What's your pH? If it is not overly high, then CRS are always a good choice - inexpensive, pretty, and fairly hardy.

For plants, can't go wrong with Anubias nana petite.


----------



## ryanlogic (Dec 21, 2009)

Lenthan said:


> Not 100% sure yet, maybe some type of sponge in the first chamber, bio balls or ceramic in the second along with some purigen. I will probably put the heater in the third chamber with the pump.
> 
> After a couple days with water I have a nice tea brewing. The water is getting darker by the day. My plan is to simply do 50% water changes untill the water starts to run more clear then add the purigen to keep it clear.


IM using a nanocube 6 and im just running filter floss and purigen in the first chamber, and then i filled the middle chamber with fluval ceramic rings. the heater is in the third along with my diy CO2. 

so far so good. but its a bit too early to swear by it. 
i might seek out a sponge just to make things a bit easier than it is with the filter floss/poly-fill.


----------



## Lenthan (May 30, 2010)

Yeah right now all I have is some filter floss and carbon.

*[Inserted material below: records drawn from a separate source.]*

/-! ### `enterHalted` changes `link` alone -/

@[simp] theorem State.enterHalted_ports (s : State) : s.enterHalted.ports = s.ports := rfl
@[simp] theorem State.enterHalted_routes (s : State) : s.enterHalted.routes = s.routes := rfl
@[simp] theorem State.enterHalted_pool (s : State) : s.enterHalted.pool = s.pool := rfl
@[simp] theorem State.enterHalted_queue (s : State) : s.enterHalted.queue = s.queue := rfl
@[simp] theorem State.enterHalted_sender (s : State) : s.enterHalted.sender = s.sender := rfl
@[simp] theorem State.enterHalted_trunkCounters (s : State) : s.enterHalted.trunkCounters = s.trunkCounters := rfl
@[simp] theorem State.enterHalted_receiver (s : State) : s.enterHalted.receiver = s.receiver := rfl
@[simp] theorem State.enterHalted_transmitter (s : State) : s.enterHalted.transmitter = s.transmitter := rfl
@[simp] theorem State.enterHalted_rate (s : State) : s.enterHalted.rate = s.rate := rfl
@[simp] theorem State.enterHalted_sourceLocal (s : State) : s.enterHalted.sourceLocal = s.sourceLocal := rfl
@[simp] theorem State.enterHalted_sourceRemote (s : State) : s.enterHalted.sourceRemote = s.sourceRemote := rfl
@[simp] theorem State.enterHalted_arbiter (s : State) : s.enterHalted.arbiter = s.arbiter := rfl
@[simp] theorem State.enterHalted_resetPending (s : State) : s.enterHalted.resetPending = s.resetPending := rfl
@[simp] theorem State.enterHalted_lease (s : State) : s.enterHalted.lease = s.lease := rfl
@[simp] theorem State.enterHalted_resetCause (s : State) : s.enterHalted.resetCause = s.resetCause := rfl
@[simp] theorem State.enterHalted_notices (s : State) : s.enterHalted.notices = s.notices := rfl
@[simp] theorem State.enterHalted_resetLine (s : State) : s.enterHalted.resetLine = s.resetLine := rfl
@[simp] theorem State.enterHalted_pending (s : State) : s.enterHalted.pending = s.pending := rfl
@[simp] theorem State.enterHalted_route (s : State) (k : Fin 64) : s.enterHalted.route k = s.route k := rfl
@[simp] theorem State.enterHalted_port (s : State) (k : Fin 4) : s.enterHalted.port k = s.port k := rfl

/-! ### `setSource` changes `sourceLocal`, `sourceRemote` alone -/

@[simp] theorem State.setSource_ports (s : State) (src : Source) (x : SourceState) :
    (s.setSource src x).ports = s.ports := by cases src <;> rfl
@[simp] theorem State.setSource_routes (s : State) (src : Source) (x : SourceState) :
    (s.setSource src x).routes = s.routes := by cases src <;> rfl
@[simp] theorem State.setSource_pool (s : State) (src : Source) (x : SourceState) :
    (s.setSource src x).pool = s.pool := by cases src <;> rfl
@[simp] theorem State.setSource_queue (s : State) (src : Source) (x : SourceState) :
    (s.setSource src x).queue = s.queue := by cases src <;> rfl
@[simp] theorem State.setSource_sender (s : State) (src : Source) (x : SourceState) :
    (s.setSource src x).sender = s.sender := by cases src <;> rfl
@[simp] theorem State.setSource_link (s : State) (src : Source) (x : SourceState) :
    (s.setSource src x).link = s.link := by cases src <;> rfl
@[simp] theorem State.setSource_trunkCounters (s : State) (src : Source) (x : SourceState) :
    (s.setSource src x).trunkCounters = s.trunkCounters := by cases src <;> rfl
@[simp] theorem State.setSource_receiver (s : State) (src : Source) (x : SourceState) :
    (s.setSource src x).receiver = s.receiver := by cases src <;> rfl
@[simp] theorem State.setSource_transmitter (s : State) (src : Source) (x : SourceState) :
    (s.setSource src x).transmitter = s.transmitter := by cases src <;> rfl
@[simp] theorem State.setSource_rate (s : State) (src : Source) (x : SourceState) :
    (s.setSource src x).rate = s.rate := by cases src <;> rfl
@[simp] theorem State.setSource_arbiter (s : State) (src : Source) (x : SourceState) :
    (s.setSource src x).arbiter = s.arbiter := by cases src <;> rfl
@[simp] theorem State.setSource_resetPending (s : State) (src : Source) (x : SourceState) :
    (s.setSource src x).resetPending = s.resetPending := by cases src <;> rfl
@[simp] theorem State.setSource_lease (s : State) (src : Source) (x : SourceState) :
    (s.setSource src x).lease = s.lease := by cases src <;> rfl
@[simp] theorem State.setSource_resetCause (s : State) (src : Source) (x : SourceState) :
    (s.setSource src x).resetCause = s.resetCause := by cases src <;> rfl
@[simp] theorem State.setSource_notices (s : State) (src : Source) (x : SourceState) :
    (s.setSource src x).notices = s.notices := by cases src <;> rfl
@[simp] theorem State.setSource_resetLine (s : State) (src : Source) (x : SourceState) :
    (s.setSource src x).resetLine = s.resetLine := by cases src <;> rfl
@[simp] theorem State.setSource_pending (s : State) (src : Source) (x : SourceState) :
    (s.setSource src x).pending = s.pending := by cases src <;> rfl
@[simp] theorem State.setSource_route (s : State) (src : Source) (x : SourceState) (k : Fin 64) :
    (s.setSource src x).route k = s.route k := by cases src <;> rfl
@[simp] theorem State.setSource_port (s : State) (src : Source) (x : SourceState) (k : Fin 4) :
    (s.setSource src x).port k = s.port k := by cases src <;> rfl

/-! ### `modifySource` changes `sourceLocal`, `sourceRemote` alone -/

@[simp] theorem State.modifySource_ports (s : State) (src : Source) (f : SourceState → SourceState) :
    (s.modifySource src f).ports = s.ports := by cases src <;> rfl
@[simp] theorem State.modifySource_routes (s : State) (src : Source) (f : SourceState → SourceState) :
    (s.modifySource src f).routes = s.routes := by cases src <;> rfl
@[simp] theorem State.modifySource_pool (s : State) (src : Source) (f : SourceState → SourceState) :
    (s.modifySource src f).pool = s.pool := by cases src <;> rfl
@[simp] theorem State.modifySource_queue (s : State) (src : Source) (f : SourceState → SourceState) :
    (s.modifySource src f).queue = s.queue := by cases src <;> rfl
@[simp] theorem State.modifySource_sender (s : State) (src : Source) (f : SourceState → SourceState) :
    (s.modifySource src f).sender = s.sender := by cases src <;> rfl
@[simp] theorem State.modifySource_link (s : State) (src : Source) (f : SourceState → SourceState) :
    (s.modifySource src f).link = s.link := by cases src <;> rfl
@[simp] theorem State.modifySource_trunkCounters (s : State) (src : Source) (f : SourceState → SourceState) :
    (s.modifySource src f).trunkCounters = s.trunkCounters := by cases src <;> rfl
@[simp] theorem State.modifySource_receiver (s : State) (src : Source) (f : SourceState → SourceState) :
    (s.modifySource src f).receiver = s.receiver := by cases src <;> rfl
@[simp] theorem State.modifySource_transmitter (s : State) (src : Source) (f : SourceState → SourceState) :
    (s.modifySource src f).transmitter = s.transmitter := by cases src <;> rfl
@[simp] theorem State.modifySource_rate (s : State) (src : Source) (f : SourceState → SourceState) :
    (s.modifySource src f).rate = s.rate := by cases src <;> rfl
@[simp] theorem State.modifySource_arbiter (s : State) (src : Source) (f : SourceState → SourceState) :
    (s.modifySource src f).arbiter = s.arbiter := by cases src <;> rfl
@[simp] theorem State.modifySource_resetPending (s : State) (src : Source) (f : SourceState → SourceState) :
    (s.modifySource src f).resetPending = s.resetPending := by cases src <;> rfl
@[simp] theorem State.modifySource_lease (s : State) (src : Source) (f : SourceState → SourceState) :
    (s.modifySource src f).lease = s.lease := by cases src <;> rfl
@[simp] theorem State.modifySource_resetCause (s : State) (src : Source) (f : SourceState → SourceState) :
    (s.modifySource src f).resetCause = s.resetCause := by cases src <;> rfl
@[simp] theorem State.modifySource_notices (s : State) (src : Source) (f : SourceState → SourceState) :
    (s.modifySource src f).notices = s.notices := by cases src <;> rfl
@[simp] theorem State.modifySource_resetLine (s : State) (src : Source) (f : SourceState → SourceState) :
    (s.modifySource src f).resetLine = s.resetLine := by cases src <;> rfl
@[simp] theorem State.modifySource_pending (s : State) (src : Source) (f : SourceState → SourceState) :
    (s.modifySource src f).pending = s.pending := by cases src <;> rfl
@[simp] theorem State.modifySource_route (s : State) (src : Source) (f : SourceState → SourceState) (k : Fin 64) :
    (s.modifySource src f).route k = s.route k := by cases src <;> rfl
@[simp] theorem State.modifySource_port (s : State) (src : Source) (f : SourceState → SourceState) (k : Fin 4) :
    (s.modifySource src f).port k = s.port k := by cases src <;> rfl

/-! ### `countSource` changes `sourceLocal`, `sourceRemote` alone -/

@[simp] theorem State.countSource_ports (s : State) (src : Source) (f : SourceCounters → SourceCounters) :
    (s.countSource src f).ports = s.ports := by cases src <;> rfl
@[simp] theorem State.countSource_routes (s : State) (src : Source) (f : SourceCounters → SourceCounters) :
    (s.countSource src f).routes = s.routes := by cases src <;> rfl
@[simp] theorem State.countSource_pool (s : State) (src : Source) (f : SourceCounters → SourceCounters) :
    (s.countSource src f).pool = s.pool := by cases src <;> rfl
@[simp] theorem State.countSource_queue (s : State) (src : Source) (f : SourceCounters → SourceCounters) :
    (s.countSource src f).queue = s.queue := by cases src <;> rfl
@[simp] theorem State.countSource_sender (s : State) (src : Source) (f : SourceCounters → SourceCounters) :
    (s.countSource src f).sender = s.sender := by cases src <;> rfl
@[simp] theorem State.countSource_link (s : State) (src : Source) (f : SourceCounters → SourceCounters) :
    (s.countSource src f).link = s.link := by cases src <;> rfl
@[simp] theorem State.countSource_trunkCounters (s : State) (src : Source) (f : SourceCounters → SourceCounters) :
    (s.countSource src f).trunkCounters = s.trunkCounters := by cases src <;> rfl
@[simp] theorem State.countSource_receiver (s : State) (src : Source) (f : SourceCounters → SourceCounters) :
    (s.countSource src f).receiver = s.receiver := by cases src <;> rfl
@[simp] theorem State.countSource_transmitter (s : State) (src : Source) (f : SourceCounters → SourceCounters) :
    (s.countSource src f).transmitter = s.transmitter := by cases src <;> rfl
@[simp] theorem State.countSource_rate (s : State) (src : Source) (f : SourceCounters → SourceCounters) :
    (s.countSource src f).rate = s.rate := by cases src <;> rfl
@[simp] theorem State.countSource_arbiter (s : State) (src : Source) (f : SourceCounters → SourceCounters) :
    (s.countSource src f).arbiter = s.arbiter := by cases src <;> rfl
@[simp] theorem State.countSource_resetPending (s : State) (src : Source) (f : SourceCounters → SourceCounters) :
    (s.countSource src f).resetPending = s.resetPending := by cases src <;> rfl
@[simp] theorem State.countSource_lease (s : State) (src : Source) (f : SourceCounters → SourceCounters) :
    (s.countSource src f).lease = s.lease := by cases src <;> rfl
@[simp] theorem State.countSource_resetCause (s : State) (src : Source) (f : SourceCounters → SourceCounters) :
    (s.countSource src f).resetCause = s.resetCause := by cases src <;> rfl
@[simp] theorem State.countSource_notices (s : State) (src : Source) (f : SourceCounters → SourceCounters) :
    (s.countSource src f).notices = s.notices := by cases src <;> rfl
@[simp] theorem State.countSource_resetLine (s : State) (src : Source) (f : SourceCounters → SourceCounters) :
    (s.countSource src f).resetLine = s.resetLine := by cases src <;> rfl
@[simp] theorem State.countSource_pending (s : State) (src : Source) (f : SourceCounters → SourceCounters) :
    (s.countSource src f).pending = s.pending := by cases src <;> rfl
@[simp] theorem State.countSource_route (s : State) (src : Source) (f : SourceCounters → SourceCounters) (k : Fin 64) :
    (s.countSource src f).route k = s.route k := by cases src <;> rfl
@[simp] theorem State.countSource_port (s : State) (src : Source) (f : SourceCounters → SourceCounters) (k : Fin 4) :
    (s.countSource src f).port k = s.port k := by cases src <;> rfl

/-! ### `takeRecord` changes `sourceLocal`, `sourceRemote`, `arbiter` alone -/

@[simp] theorem State.takeRecord_ports (s : State) (src : Source) :
    (s.takeRecord src).ports = s.ports := by cases src <;> rfl
@[simp] theorem State.takeRecord_routes (s : State) (src : Source) :
    (s.takeRecord src).routes = s.routes := by cases src <;> rfl
@[simp] theorem State.takeRecord_pool (s : State) (src : Source) :
    (s.takeRecord src).pool = s.pool := by cases src <;> rfl
@[simp] theorem State.takeRecord_queue (s : State) (src : Source) :
    (s.takeRecord src).queue = s.queue := by cases src <;> rfl
@[simp] theorem State.takeRecord_sender (s : State) (src : Source) :
    (s.takeRecord src).sender = s.sender := by cases src <;> rfl
@[simp] theorem State.takeRecord_link (s : State) (src : Source) :
    (s.takeRecord src).link = s.link := by cases src <;> rfl
@[simp] theorem State.takeRecord_trunkCounters (s : State) (src : Source) :
    (s.takeRecord src).trunkCounters = s.trunkCounters := by cases src <;> rfl
@[simp] theorem State.takeRecord_receiver (s : State) (src : Source) :
    (s.takeRecord src).receiver = s.receiver := by cases src <;> rfl
@[simp] theorem State.takeRecord_transmitter (s : State) (src : Source) :
    (s.takeRecord src).transmitter = s.transmitter := by cases src <;> rfl
@[simp] theorem State.takeRecord_rate (s : State) (src : Source) :
    (s.takeRecord src).rate = s.rate := by cases src <;> rfl
@[simp] theorem State.takeRecord_resetPending (s : State) (src : Source) :
    (s.takeRecord src).resetPending = s.resetPending := by cases src <;> rfl
@[simp] theorem State.takeRecord_lease (s : State) (src : Source) :
    (s.takeRecord src).lease = s.lease := by cases src <;> rfl
@[simp] theorem State.takeRecord_resetCause (s : State) (src : Source) :
    (s.takeRecord src).resetCause = s.resetCause := by cases src <;> rfl
@[simp] theorem State.takeRecord_notices (s : State) (src : Source) :
    (s.takeRecord src).notices = s.notices := by cases src <;> rfl
@[simp] theorem State.takeRecord_resetLine (s : State) (src : Source) :
    (s.takeRecord src).resetLine = s.resetLine := by cases src <;> rfl
@[simp] theorem State.takeRecord_pending (s : State) (src : Source) :
    (s.takeRecord src).pending = s.pending := by cases src <;> rfl
@[simp] theorem State.takeRecord_route (s : State) (src : Source) (k : Fin 64) :
    (s.takeRecord src).route k = s.route k := by cases src <;> rfl
@[simp] theorem State.takeRecord_port (s : State) (src : Source) (k : Fin 4) :
    (s.takeRecord src).port k = s.port k := by cases src <;> rfl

It's what I had on hand. Unfortunately I think I pitched the ceramic disks that came with the tank and the sponges were used for my reef.

I'm still waiting for the drift wood to stop turning the water brown until I add livestock. It's slowly getting better.


----------



## globali (May 29, 2010)

Very nice.


----------



## wicca27 (May 3, 2009)

endlers and cherry shrimp work along with least killies


----------



## Lenthan (May 30, 2010)

I hooked up an old pinpoint PH monitor I had from my reef tank yesterday and if it is accurate my PH is running close to 7.5 right now with pretty drastic swings, as low as 6.5. There is a chance the probe is bad considering it has been dry for some time although I did calibrate it with some solution and it seemed to read right.

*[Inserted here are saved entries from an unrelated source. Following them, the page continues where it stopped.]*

/-- Every row but ROUTE_WRITE and those that may take a part reset. -/
theorem exec_part (c : Instr) (s t : State) (h : exec c s = .next t) (other : c ≠ .routeWrite)
    (noReset : mayReset c = false) : PartKept s t := by
  cases c with
  | routeWrite => exact absurd rfl other
  | controlPortCompletion straps => cases noReset
  | transmissionCompletion straps => cases noReset
  | graceExpiry straps => cases noReset
  | powerOn straps resetLow => cases noReset
  | resetNReleased straps => cases noReset
  | alignmentAchieved p => exact event_part h fun _ => (TableKept.modifyPort s p _ (.of_eq rfl)).part
  | alignmentLost p => exact event_part h fun _ => (TableKept.alignmentLost s p).part
  | headerEvent p header => exact event_part h fun _ => .headerArrives s p header
  | endEvent p => exact event_part h fun _ => .packetEnds s p
  | frameIdleExpiry r => exact event_part h fun _ => (TableKept.endIngressFrame s r (by decide)).part
  | characterReceived character stopBit => exact event_part h fun _ => (TableKept.character s character stopBit).part
  | gapAbort => exact event_part h fun _ => ((TableKept.modifyReceiver s _).trans (.countSource _ _ _)).part
  | unknownCommand => exact serve_part (fun code => !commandCodes.contains code) unknownCommand_part h
  | identify => exact serve_part (· == 0x01) identify_part h
  | claim => exact serve_part (· == 0x02) claim_part h
  | drop => exact serve_part (· == 0x03) drop_part h
  | leaseTime => exact serve_part (· == 0x04) leaseTime_part h
  | resetPart => exact serve_part (· == 0x05) resetPart_part h
  | portSet => exact serve_part (· == 0x10) portSet_part h
  | portStatus => exact serve_part (· == 0x11) portStatus_part h
  | routeRead => exact serve_part (· == 0x20) routeRead_part h
  | routeEnable => exact serve_part (· == 0x22) routeEnable_part h
  | routeDisable => exact serve_part (· == 0x23) routeDisable_part h
  | tableScan => exact serve_part (· == 0x24) tableScan_part h
  | hold => exact serve_part (· == 0x28) (gateCommand_part holdGate_table) h
  | release => exact serve_part (· == 0x29) (gateCommand_part releaseGate_table) h
  | step => exact serve_part (· == 0x2A) (gateCommand_part stepGate_table) h
  | holdpointSet => exact serve_part (· == 0x2B) holdpointSet_part h
  | holdpointClear => exact serve_part (· == 0x2C) holdpointClear_part h
  | poolStatus => exact serve_part (· == 0x30) poolStatus_part h
  | trunkStatus => exact serve_part (· == 0x40) trunkStatus_part h
  | trunkHalt => exact serve_part (· == 0x41) trunkHalt_part h
  | trunkStart => exact serve_part (· == 0x42) trunkStart_part h
  | trunkRetrain => exact serve_part (· == 0x43) trunkRetrain_part h
  | noticeAck => exact serve_part (· == 0x50) noticeAck_part h
  | noticeReplay => exact serve_part (· == 0x51) noticeReplay_part h
  | noticeMask => exact serve_part (· == 0x52) noticeMask_part h
  | noticeRoute => exact serve_part (· == 0x53) noticeRoute_part h
  | countersRead => exact serve_part (· == 0x60) countersRead_part h
  | creditGrant rest => exact event_part h fun _ => (TableKept.takeGrant s rest).part
  | remoteCommandRecord rest =>
    refine event_part h fun _ => ?_
    split
    · exact (TableKept.takeRemote s rest).part
    · exact (TableKept.countTrunk s _).part
  | acknowledgement rest => exact event_part h fun _ => (TableKept.acknowledge s rest).part
  | unknownReverseRecord record => exact event_part h fun _ => (TableKept.countTrunk s _).part
  | reverseAlignment => exact event_part h fun _ => .of_same rfl rfl rfl rfl
  | signalLoss =>
    refine event_part h fun _ => ?_
    split
    · exact (TableKept.loseSignal s).part
    · exact .of_same rfl rfl rfl rfl
  | trainTimerExpiry => exact event_part h fun _ => ((TableKept.enterDown s).trans (.countTrunk _ _)).part
  | retryTimerExpiry => exact event_part h fun _ => (TableKept.enterTraining s).part
  | stallExpiry => exact event_part h fun _ => (TableKept.expireStall s).part
  | leaseExpiry => exact event_part h fun _ => (TableKept.expireLease s).part
  | resetNAsserted =>
    obtain rfl := Host.Outcome.next.inj h
    split
    · exact (TableKept.holdInReset s _).part
    · exact .refl s
  | bytesReceived p bytes => exact event_part h fun _ => (TableKept.bytesArrive s p bytes).part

Maybe it will even out with some time.


----------



## ryanlogic (Dec 21, 2009)

Lenthan said:


> I hooked up an old pinpoint PH monitor I had from my reef tank yesterday and if it is accurate my PH is running close to 7.5 right now with pretty drastic swings, as low as 6.5. There is a chance the probe is bad considering it has been dry for some time although I did calibrate it with some solution and it seemed to read right.
> 
> Maybe it will even out with some time.


if you want to boil that wood for a while you could probably find a cheap crock pot at a dollar store...


----------



## Lenthan (May 30, 2010)

Well the brown is starting to lessen and I added some plants to the tank that I picked up from local hobbyist. Some I have the name for some I don't. They are all supposedly good for a smaller tank so we will see. I'm pretty happy with the way things are looking, now just to see if the plants take. There are a couple different java ferns, some Anubias nana petite and several other things.

My PH is starting to level out a bit, it still fluctuates but not as bad. It seems to be settling in around 7 There seems to be micro bubbles in the tank, I'm not sure where they could be coming from. The pump is well under the level of the water so I should not be getting any air. Looking up at the tank from the couch it almost looks like smoke swirling in the tank. Kind of odd.

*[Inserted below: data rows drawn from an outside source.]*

-- ==== Sys2Proof/Word.lean ====
section
/-! DEFINITION. The fixed widths of the block (00_scope.md R8, R9): bytes and the 16-bit request word. -/

namespace Sys2Proof

/-- A command, data, result or BCD byte (R8). Bit 0 is the least significant bit (R9). -/
abbrev Byte := BitVec 8

/-- The host request word `REQ16` (R8, R100). -/
abbrev ReqWord := BitVec 16

end Sys2Proof
end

For temperature I think I'm going to have to run it around 77-78 degrees, I was going to keep it around 75 but with the lights on during the day it raises up to 78.

I tested my KH and it seems really low, around 2...I guess that's probably from using RO water, do you think I should add some dechlorinated tap water or is there another good way to buffer the KH of the tank? The test kit could be a bit old and that could have also effected my results

I had to change the fans in the hood due to some major noise so while I had the hood taken apart I went ahead and added one of the lights I took out back in so If I ever decide to add more light I will be ready to go. The way its set up I can have 1, 2 or 3 lights on at once so I have decent flexibility of lighting

I will try to snap some pictures and get them posted up soon.


----------



## Lenthan (May 30, 2010)

Well the brown has all but went away and the water is clearing up nicely although after the lights have been on all day it does seem to get a bit cloudy. In the morning it goes away, not sure what would cause this.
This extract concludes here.